Manually editing `sources.list` and doing `update`, `upgrade`, and `full-upgrade` sometimes manages to upgrade an Ubuntu system to a later release, but it is not a supported, reliable, or safe way to do so. It's also *less* likely to work from an unsupported release, since the differences are greater. It resembles the recommended upgrade procedure in Debian but most Debian releases specify additional actions in their release notes. For Ubuntu, it does not even resemble any recommended procedure. [It is also completely unnecessary, even from an EOL release.](https://a
That reminds me. There was a question about this that I had answered that was deleted. I was considering trying to use the material for something else, but I don't think I ever did.
@EliahKagan I don't think just saying that the repos are gone so upgrade is an answer. You need repositories to upgrade, so it also makes little sense. I flagged that NAA.
So, the same author of the post about editing sources.list and using apt to effect a release upgrade has apparently recommended it in other answers, too. :(
 
thanks for the sauce! :)
 
I'll comment on that other one. If there turn out to be a lot of them then I don't know what we should do. I'm not going to intentionally downvote a whole bunch of posts by the same user.
 
8:22 PM
We can actually flag and delete that other post as NAA, but I'd like to post a comment before we do to clarify the situation. But because it will likely be deleted soon after any flags or delete votes are cast, the author will likely not have a chance to respond, so it's important that I take extra care to avoid making false technical claims of my own. So I want to verify that 16.04 does actually offer to upgrade to 17.10.
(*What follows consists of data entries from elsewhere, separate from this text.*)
theorem refusal_eq_none_iff : refusal lines = none ↔
    (∀ l ∈ lines, ∀ name, l.shape ≠ .bareLabel name) ∧ ((labelTable lines).map Prod.fst).Nodup := by
  have hbare : (lines.filterMap bareName).head? = none ↔ ∀ l ∈ lines, ∀ name, l.shape ≠ .bareLabel name := by
    simp only [List.head?_eq_none_iff, List.filterMap_eq_nil_iff, bareName_eq_none_iff]
  rw [← hbare, refusal]
  split <;> simp [*, firstDuplicate_eq_none_iff]

/-! ### The bindings of the table (46_label_table_resolver.md R91, R93) -/

theorem declaration_eq_some_iff {l : Line} :
    declaration l = some (name, a) ↔ l.addr = a ∧ ∃ m op, l.shape = .record (some name) m op := by
  rw [declaration]
  split <;> simp [*, and_comm]

/-- Names bound once: every entry of the table is the one found under its name. -/
theorem lookup_eq_some_iff_mem (h : (table.map Prod.fst).Nodup) : table.lookup name = some a ↔ (name, a) ∈ table := by
  rw [List.lookup_eq_some_iff]
  constructor
  · rintro ⟨before, after, rfl, _⟩
    exact List.mem_append_right _ List.mem_cons_self
  · intro hmem
    obtain ⟨before, after, rfl⟩ := List.append_of_mem hmem
    rw [List.map_append, List.nodup_append] at h
    obtain ⟨_, _, hdisjoint⟩ := h
    refine ⟨before, after, rfl, fun p hp => bne_iff_ne.2 (Ne.symm ?_)⟩
    exact hdisjoint p.1 (List.mem_map_of_mem hp) name List.mem_cons_self

theorem lookup_labelTable_eq_some_iff (h : refusal lines = none) : (labelTable lines).lookup name = some a ↔
    ∃ l ∈ lines, l.addr = a ∧ ∃ m op, l.shape = .record (some name) m op := by
  rw [lookup_eq_some_iff_mem (refusal_eq_none_iff.1 h).2]
  simp only [labelTable, List.mem_filterMap, declaration_eq_some_iff]

end

end Sys2Proof.Asm

/-! ### The statements -/

namespace Sys2Proof

open Asm

/-- Settles O55: a program that is not refused has no bare label, so addresses are indices, and no name is declared twice, so
the table holds what each declaring line put there. -/
theorem labelIsBoundToItsDeclaringLine : Obligations.LabelIsBoundToItsDeclaringLine := by
  refine fun text => ⟨map_text_shape_numberLines 0 _, fun hrefusal => ?_⟩
  have haddr : ∀ (k : Nat) (l : Line), (programLines text)[k]? = some l → l.addr = k := fun k l hk =>
    (addr_of_getElem?_numberLines (refusal_eq_none_iff.1 hrefusal).1 hk).trans (Nat.zero_add k)
  refine ⟨haddr, fun name a => (lookup_labelTable_eq_some_iff hrefusal).trans ⟨?_, ?_⟩⟩
  · rintro ⟨l, hl, rfl, m, op, hshape⟩
    obtain ⟨k, hk⟩ := List.mem_iff_getElem?.1 hl
    exact ⟨l, m, op, (haddr k l hk).symm ▸ hk, hshape⟩
  · rintro ⟨l, m, op, ha, hshape⟩
    exact ⟨l, List.mem_of_getElem? ha, haddr a l ha, m, op, hshape⟩

/-- Settles O56: a label is no numeral, so its case is the lookup. -/
theorem operandResolution : Obligations.OperandResolution :=
  ⟨isNumeral_iff, fun t c => ⟨rfl, fun _ _ => numeralValue_concat t c⟩, fun table _ =>
    ⟨rfl, resolveOperand_of_isNumeral table,
      fun hlabel => resolveOperand_of_not_isNumeral table (isNumeral_eq_false_of_isLabel hlabel),
      fun hnumeral hlookup => (resolveOperand_of_not_isNumeral table hnumeral).trans hlookup⟩⟩

end Sys2Proof

/-! ## 70_reset_and_hazards.md: the Loader's two outcomes -/

namespace Sys2Proof.Machine

open Asm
Back when 16.10 was EOL but 17.10 was supported, 16.04 offered to upgrade to 17.04 and it was fully supported to do so. I have not personally checked yet if it will upgrade from 16.04 to 17.10, though.
Ugh my Software Updater on Lubuntu 16.04 is taking its time doing the equivalent of sudo apt update, even though I just ran sudo apt update and sudo apt upgrade like twenty minutes ago.
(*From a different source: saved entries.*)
-- ==== Sys2Proof/Machine/Flags.lean ====
section
/-! DEFINITION. The two result flags (R38, R39), the numbers of the causes and operands (R35, R221), the words of the read-only and control registers (R31 to R36), and the interrupt output (R240). -/

namespace Sys2Proof.Machine

/-- `STATUS.FSUB <- f` (R38). -/
def State.writeFsub (s : State) (f : Bool) : State := { s with fsub := f }

/-- `STATUS.BCNT <- min(c, 7)` (R39). -/
def State.writeBcnt (s : State) (c : Nat) : State := { s with bcnt := BitVec.ofNat 3 (min c 7) }

/-- The cause codes of R221. -/
def causeCode : Cause → BitVec 4
  | .none => 0
  | .invalidModulus => 1
  | .inverseNotFound => 2
  | .operandRange => 3
  | .notConfigured => 4
  | .illegalCommand => 5

/-- The operand codes of R35. -/
def opndCode : Opnd → BitVec 2
  | .none => 0
  | .rs1 => 1
  | .rs2 => 2

/-- `ID`: the ASCII bytes "REDC", most significant first (R31). -/
def idWord : Word := 0x52454443

/-- `PARAM` (R32): reserved, `VER` 1, `NREG` 8, `MW`. -/
def paramWord (c : Config) : Word := 0#8 ++ 1#4 ++ 8#4 ++ BitVec.ofNat 16 c.mw

/-- `STATUS` (R33); reserved bits read 0. -/
def State.statusWord (s : State) : Word :=
  0#21 ++ s.bcnt ++ 0#2 ++ BitVec.ofBool s.fsub ++ BitVec.ofBool s.barrett.bv ++ BitVec.ofBool s.mont.mv ++
    BitVec.ofBool s.naive.nv ++ BitVec.ofBool s.eovf ++ BitVec.ofBool s.err

/-- `CTRL` (R34); reserved bits read 0. -/
def State.ctrlWord (s : State) : Word := 0#31 ++ BitVec.ofBool s.irqen

/-- A write of `CTRL`: `IRQEN` is bit 0 of the word, bits 31:1 are ignored (R34). -/
def State.writeCtrl (s : State) (w : Word) : State := { s with irqen := w.getLsbD 0 }

/-- `ECAUSE` (R35); reserved bits read 0. -/
def State.ecauseWord (s : State) : Word := 0#26 ++ opndCode s.opnd ++ causeCode s.cause

/-- `err_irq = STATUS.ERR AND CTRL.IRQEN`, a level and no state (R42, R240). -/
def State.errIrq (s : State) : Bool := s.err && s.irqen

/-- The interrupt output as the platform sees it: the line it is wired to and its level (R240). Without power it has no
defined level (R249, log entry 9). -/
def State.irqOutput (s : State) : Option (Nat × Bool) :=
  match s.phase with
  | .powerLost => none
  | _ => some (s.cfg.errIrqLine, s.errIrq)

end Sys2Proof.Machine
end

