-- ==== Sys2Proof/Machine/Operands.lean ====
section
/-! DEFINITION. The operand conditions of the commands (R224): every operand is a data register (R98), and each command's rule bounds the values it accepts. -/

namespace Sys2Proof.Machine

/-- The engine's context must be valid (R29, R225). -/
def needsContext (valid : Bool) : Check := { fails := !valid, cause := .notConfigured, opnd := .none }

/-- The operand `v` must be below `bound`, else `OPERAND_RANGE` naming it (R224). -/
def needsBelow (v bound : Nat) (o : Opnd) : Check :=
  { fails := decide (bound ≤ v), cause := .operandRange, opnd := o }

/-- The operand `v` must be positive, else `OPERAND_RANGE` naming it (R140, R224). -/
def needsPositive (v : Nat) (o : Opnd) : Check := { fails := decide (v = 0), cause := .operandRange, opnd := o }

/-- A modulus the block accepts: positive and at most `MW` bits (R222), and odd where `odd` asks for it (R150). -/
def needsModulus (c : Config) (n : Nat) (odd : Bool) : Check :=
  { fails := decide (n = 0) || (odd && decide (n % 2 = 0)) || decide (c.mw < bitlength n)
    cause := .invalidModulus
    opnd := .rs1 }

/-- The gcd the inverse engine found must be 1 (R140, R223). -/
def needsCoprime (g : Nat) : Check := { fails := decide (g ≠ 1), cause := .inverseNotFound, opnd := .none }

end Sys2Proof.Machine
end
It's been on "Finished" for a minute or two...
Does anyone else here have 16.04?
 
I do on another machine, but now I'm going to sleep... I can try it in the morning
this was a frustrating exchange but maybe I was talking rubbish in those comments...
 
@Zanna No problem. I'll let you know if I can't figure it out.
 
that is very unlikely to happen :)
 
8:39 PM
@Zanna I believe the dist-upgradeaction is still used behind the scenes when one upgrade by running do-release-upgrade.
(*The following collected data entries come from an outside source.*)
-- ==== Sys2Proof/Machine/Step.lean ====
section
/-! DEFINITION. One step of the machine, and an instruction placed as the one the next step runs. -/

namespace Sys2Proof.Machine

/-- One step: one event of the outside world performed whole (R70). The block fetches nothing; a command exists only as the
word written to `CMD` (R23, R78). -/
def step (s : State) : Host.Outcome State Fault Refusal := performNext s

/-- `s` with the instruction of the table's `nbits` bits `w` as its next command (log entry 3). -/
def State.withFetchWord (s : State) (nbits w : Nat) : State := placeCommand (tableWord nbits w) s

end Sys2Proof.Machine
end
This just describes upgrading the installed packages as "upgrading the installed packages" so I'd have to check the source code or otherwise look into it further to be sure.
Was the part you were concerned about, in your recent comments conversation, that part, or another part?
Regarding upgrading from 16.04 to 17.10, this supports what I am pretty sure is true and want to say, but I want a source that is more clearly reliable (or I want to be able to personally vouch for it).
Until recently, Ubuntu.com said, "Upgrading to Ubuntu 17.10 should be seamless from Ubuntu 16.04 LTS and 17.04." But that's gone now because they're no longer flogging 17.10 (the main download page just shows 18.04) and also it's a bit vaguely worded.
 
@Zanna Okay, it took me a little too long to figure out I could just check this way:
ek@Io:~$ do-release-upgrade
Checking for a new Ubuntu release
Get:1 Upgrade tool signature [819 B]
Get:2 Upgrade tool [1,253 kB]
Fetched 1,254 kB in 0s (0 B/s)
authenticate 'artful.tar.gz' against 'artful.tar.gz.gpg'
extracting 'artful.tar.gz'
[sudo] password for ek:
 
:)
 
9:44 PM
The releases wiki page hasn't been updated to say 18.04 is supported!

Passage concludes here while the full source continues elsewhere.